Dans ce livre, pas de grandes envolées lyriques, pas de longues descriptions mais du quotidien, du palpable. Nous suivons la guerre à travers Anthime. « De fait, Anthime s’est adapté. Ne se fût-il pas adapté, d’ailleurs, eût-il montré du mal à supporter les choses et voulu le faire savoir, la censure du courrier n’aidait pas trop à ce qu’on se plaignît. Oui, Anthime s’est plutôt vite fait aux travaux quotidiens de nettoyage, de terrassement, de chargement et de transport de matériaux, aux séjours en tranchée, aux relèves nocturnes et aux jours de repos. » En peu de mot, beaucoup est dit.
Dans le chapitre 7, Jean Echenoz écrit : « Propulsons-nous vers cet insecte : à mesure qu’on l’approche, il grossit peu à peu jusqu’à se transformer en petit avion, biplan biplace de modèle Farman F37 Mené par deux hommes, un pilote et un observateur assis l’un derrière l’autre dans des fauteuils bruts, à peine protégés par deux pare-brises rudimentaires. » Il ne reste plus qu’à lancer la caméra de notre imagination et on voit le ballet mortel s’engager entre cet avion et l’appareil orné de la croix de Malte.
Dans un entretien, Jean Echenoz raconte comment l’idée de ce livre lui est venue en trouvant les carnets d’un combattant dans une malle.
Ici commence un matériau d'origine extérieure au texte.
/-- Every step that answers a next state is one of the moves. -/
theorem stepMove_of_step {s t : State} (h : step s = .next t) : StepMove s t := by
  cases hscript : s.script with
  | nil => exact .engine s.responses (.inl hscript) (step_nil hscript ▸ h)
  | cons a rest =>
    rw [step_cons hscript] at h
    cases a with
    | regWrite offset width w =>
      obtain ⟨rfl, hwrite⟩ := hostAct_regWrite_next h
      exact stepMove_of_regWrite hscript hwrite
    | regRead offset width =>
      rw [hostAct_regRead_next h]
      exact .quiet _ hscript
    | poke addr bs =>
      obtain ⟨hacc, rfl⟩ := hostPoke_next h
      exact .poke hscript hacc
    | peek addr n =>
      obtain ⟨-, rfl⟩ := hostPeek_next h
      exact .quiet _ hscript
    | wait =>
      obtain ⟨r, rfl | hmicro⟩ := hostWait_next h
      · exact .quiet _ hscript
      · refine .engine (s.responses ++ [r]) (.inr ⟨rest, hscript⟩) ?_
        rw [← hmicro, ← hscript]
        rfl
    | reset =>
      cases h
      exact .reset hscript

/-- No move writes the key (R21). -/
theorem step_key {s t : State} (hstep : step s = .next t) : t.k = s.k := by
  cases stepMove_of_step hstep with
  | engine _ _ hmicro => exact (microStep_frame hmicro).key
  | quiet => rfl
  | illegal => rfl
  | command => exact (runCommand_frame hw _ _).key
  | bufAddr => rfl
  | bufLen => rfl
  | poke => rfl
  | reset => rfl

end Sys2Proof.Machine
end

section
/-! What the host's register accesses do: a command word written to `CMD` (R29, R61), the operand registers, `STATUS` and
the reserved offsets (R28 to R32). -/

namespace Sys2Proof.Machine

/-- A legal word written to `CMD` runs its command; while busy both refuse alike (R29, R142). -/
theorem writeCmd_of_decode {w : Word} {i : Instr} (h : decode w = .ok i) (s : State) : writeCmd w s = exec i s := by
  obtain ⟨hb, hwrite⟩ | ⟨-, e, he, -⟩ | ⟨-, j, hj, hwrite⟩ := writeCmd_cases w s
  · rw [hwrite, exec_eq_launch, launch, if_pos hb]
  · cases h.symm.trans he
  · cases h.symm.trans hj
    exact hwrite

/-- The word of a command decodes to it (R61). -/
theorem decode_encode (i : Instr) : decode (encode i) = .ok i := by
  cases i <;> decide

/-- What the fetched word of a command puts at the head of the script. -/
theorem withFetchWord_encode_script (s : State) (i : Instr) :
    (s.withFetchWord 32 (encode i).toNat).script = .wr .cmd (encode i) :: s.script := by
  rw [State.withFetchWord, fetchAction, Nat.mod_eq_of_lt (encode i).isLt, BitVec.ofNat_toNat, BitVec.setWidth_eq]

section RegisterMap

variable {s : State} {rest : List HostAction} {offset : Nat}

/-- A reserved offset reads 0 (R28). -/
theorem readRegister_reserved (s : State) (h : 0x10 ≤ offset) : readRegister s offset = 0 := by
  have hne (r : Reg) : offset ≠ r.offset := by cases r <;> simp only [Reg.offset] <;> omega
  rw [readRegister, if_neg (hne _), if_neg (hne _), if_neg (hne _)]
  rfl

/-- `STATUS` and the reserved offsets ignore writes (R28, R30). -/
theorem writeRegister_ignored (w : Word) (s : State) (h : offset = 0x04 ∨ 0x10 ≤ offset) :
    writeRegister offset w s = .next s := by
  have hunguarded : ¬ guardedOffset offset := by simp only [guardedOffset, Reg.offset]; omega
  simp only [guardedOffset, not_or] at hunguarded
  obtain ⟨hcmd, haddr, hlen⟩ := hunguarded
  rw [writeRegister, if_neg hcmd, if_neg haddr, if_neg hlen]

theorem writeRegister_bufAddr (w : Word) (h : s.busy = false) :
    writeRegister 0x08 w s = .next { s with bufAddr := w } := by
  simp [writeRegister, Reg.offset, h]

theorem writeRegister_bufLen (w : Word) (h : s.busy = false) :
    writeRegister 0x0C w s = .next { s with bufLen := w } := by
  simp [writeRegister, Reg.offset, h]

/-- A whole access at a multiple of 4 is a defined one (R58). -/
theorem accessWf_word (h : offset % 4 = 0) : accessWf offset .word = true := by simp [accessWf, h]

theorem step_regRead (hscript : s.script = .regRead offset .word :: rest) (h : offset % 4 = 0) :
    step s = .next { s with script := rest, responses := s.responses ++ [.reg offset (readRegister s offset)] } := by
  rw [step_cons hscript, hostAct, if_pos (accessWf_word h)]; rfl

theorem step_regWrite {v : Word} (hscript : s.script = .regWrite offset .word v :: rest) (h : offset % 4 = 0) :
    step s = writeRegister offset v { s with script := rest } := by
  rw [step_cons hscript, hostAct, if_pos (accessWf_word h)]

end RegisterMap

end Sys2Proof.Machine
end

section
/-! What a command leaves in its buffer, seen from two machines at once: equal keys and equal bytes stay equal bytes
(R25, R35, R114). -/

namespace Sys2Proof.Machine

namespace Memory

/-- The same bytes written at the same place of two equal ranges leave them equal. -/
theorem memRead_memWrite_congr {m m' : Memory} (h : wf m = true) (h' : wf m' = true) {a a' n : Nat}
    (heq : memRead m a n = memRead m' a' n) (o : Nat) (bs : List Byte) :
    memRead (memWrite m (a + o) bs) a n = memRead (memWrite m' (a' + o) bs) a' n := by
  apply memRead_congr
  intro i hi
  have hread : read m (a + i) = read m' (a' + i) := by
    rw [← getD_memRead m a n i hi 0, heq, getD_memRead m' a' n i hi 0]
  rw [read_memWrite h, read_memWrite h', hread, Nat.add_sub_add_left, Nat.add_sub_add_left]
  exact if_congr (by omega) rfl rfl

/-- Equal ranges have equal parts. -/
theorem memRead_part {m m' : Memory} {a a' n : Nat} (heq : memRead m a n = memRead m' a' n) {o c : Nat}
    (hoc : o + c ≤ n) : memRead m (a + o) c = memRead m' (a' + o) c := by
  apply memRead_congr
  intro i hi
  rw [Nat.add_assoc, Nat.add_assoc, ← getD_memRead m a n (o + i) (by omega) 0, heq,
    getD_memRead m' a' n (o + i) (by omega) 0]

end Memory

/-- Two machines with the same key and the same `n` bytes, one's at `a` and the other's at `a'`. -/
structure SameBuffer (a a' n : Nat) (s s' : State) : Prop where
  wf : Memory.wf s.mem = true
  wf' : Memory.wf s'.mem = true
  key : s.k = s'.k
  bytes : Memory.memRead s.mem a n = Memory.memRead s'.mem a' n

namespace SameBuffer

variable {a a' n : Nat} {s s' t t' : State}

/-- Only the key and memory matter. -/
theorem congr (h : SameBuffer a a' n s s') (hk : t.k = s.k) (hm : t.mem = s.mem) (hk' : t'.k = s'.k)
    (hm' : t'.mem = s'.mem) : SameBuffer a a' n t t' :=
  ⟨hm ▸ h.wf, hm' ▸ h.wf', by rw [hk, hk', h.key], by rw [hm, hm', h.bytes]⟩

theorem after_atPhase (h : SameBuffer a a' n s s') (p : Phase) :
    SameBuffer a a' n (s.atPhase p) (s'.atPhase p) := h.congr rfl rfl rfl rfl

theorem after_atIdx (h : SameBuffer a a' n s s') (i : Nat) : SameBuffer a a' n (s.atIdx i) (s'.atIdx i) :=
  h.congr rfl rfl rfl rfl

theorem after_completed (h : SameBuffer a a' n s s') : SameBuffer a a' n s.completed s'.completed :=
  h.congr rfl rfl rfl rfl

variable {cfg : Config} (hc : cfg.subblocks * Config.BLOCK_BYTES = cfg.chunkBytes)
include hc

/-- A chunk operation at the same place of the two buffers. -/
theorem after_chunkOp (h : SameBuffer a a' n s s') (d : Dir) {o : Nat} (ho : o + cfg.chunkBytes ≤ n) :
    SameBuffer a a' n (chunkOp cfg d (a + o) s) (chunkOp cfg d (a' + o) s') where
  wf := wf_chunkOp cfg d _ s h.wf
  wf' := wf_chunkOp cfg d _ s' h.wf'
  key := by simpa using h.key
  bytes := by
    rw [chunkOp_mem cfg d _ s h.wf, chunkOp_mem cfg d _ s' h.wf', hc, Memory.memRead_part h.bytes ho, h.key]
    exact Memory.memRead_memWrite_congr h.wf h.wf' h.bytes o _

/-- The tail window of the two buffers. -/
theorem after_window (h : SameBuffer a a' n s s') (d : Dir) (hn : cfg.chunkBytes ≤ n) :
    SameBuffer a a' n (chunkOp cfg d (windowAddr cfg a n) s)
      (chunkOp cfg d (windowAddr cfg a' n) s') := by
  rw [windowAddr_eq a hn, windowAddr_eq a' hn]
  exact h.after_chunkOp hc d (by omega)

/-- The aligned pass over the two buffers, chunk by chunk. -/
theorem after_alignedPass (h : SameBuffer a a' n s s') (d : Dir) {q : Nat} (hq : q ≤ alignedChunks cfg n) :
    SameBuffer a a' n (alignedPass cfg d a q s) (alignedPass cfg d a' q s') := by
  induction q with
  | zero => exact h
  | succ q ih =>
    have hend : (q + 1) * cfg.chunkBytes ≤ n := (Nat.mul_le_mul_right _ hq).trans (alignedChunks_mul_le cfg n)
    rw [Nat.succ_mul] at hend
    exact ((((ih (Nat.le_of_succ_le hq)).after_atPhase .aligned).after_atIdx q).after_chunkOp hc d hend).after_atIdx _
Il décrit les choses comme on les note dans son cahier « son havresac, modèle as de carreau 1893 et dont l’infrastructure était un cadre en bois couvert d’une enveloppe de toile épaisse du berg wagon au brun cachou ».
C’est un livre court mais puissant, dense, bouleversant, concret. En peu de mot, il démarre notre caméra mentale pour un voyage dans l’enfer du quotidien de la guerre. Un superbe livre, je ne me lasse pas de la belle écriture de jean Echenoz.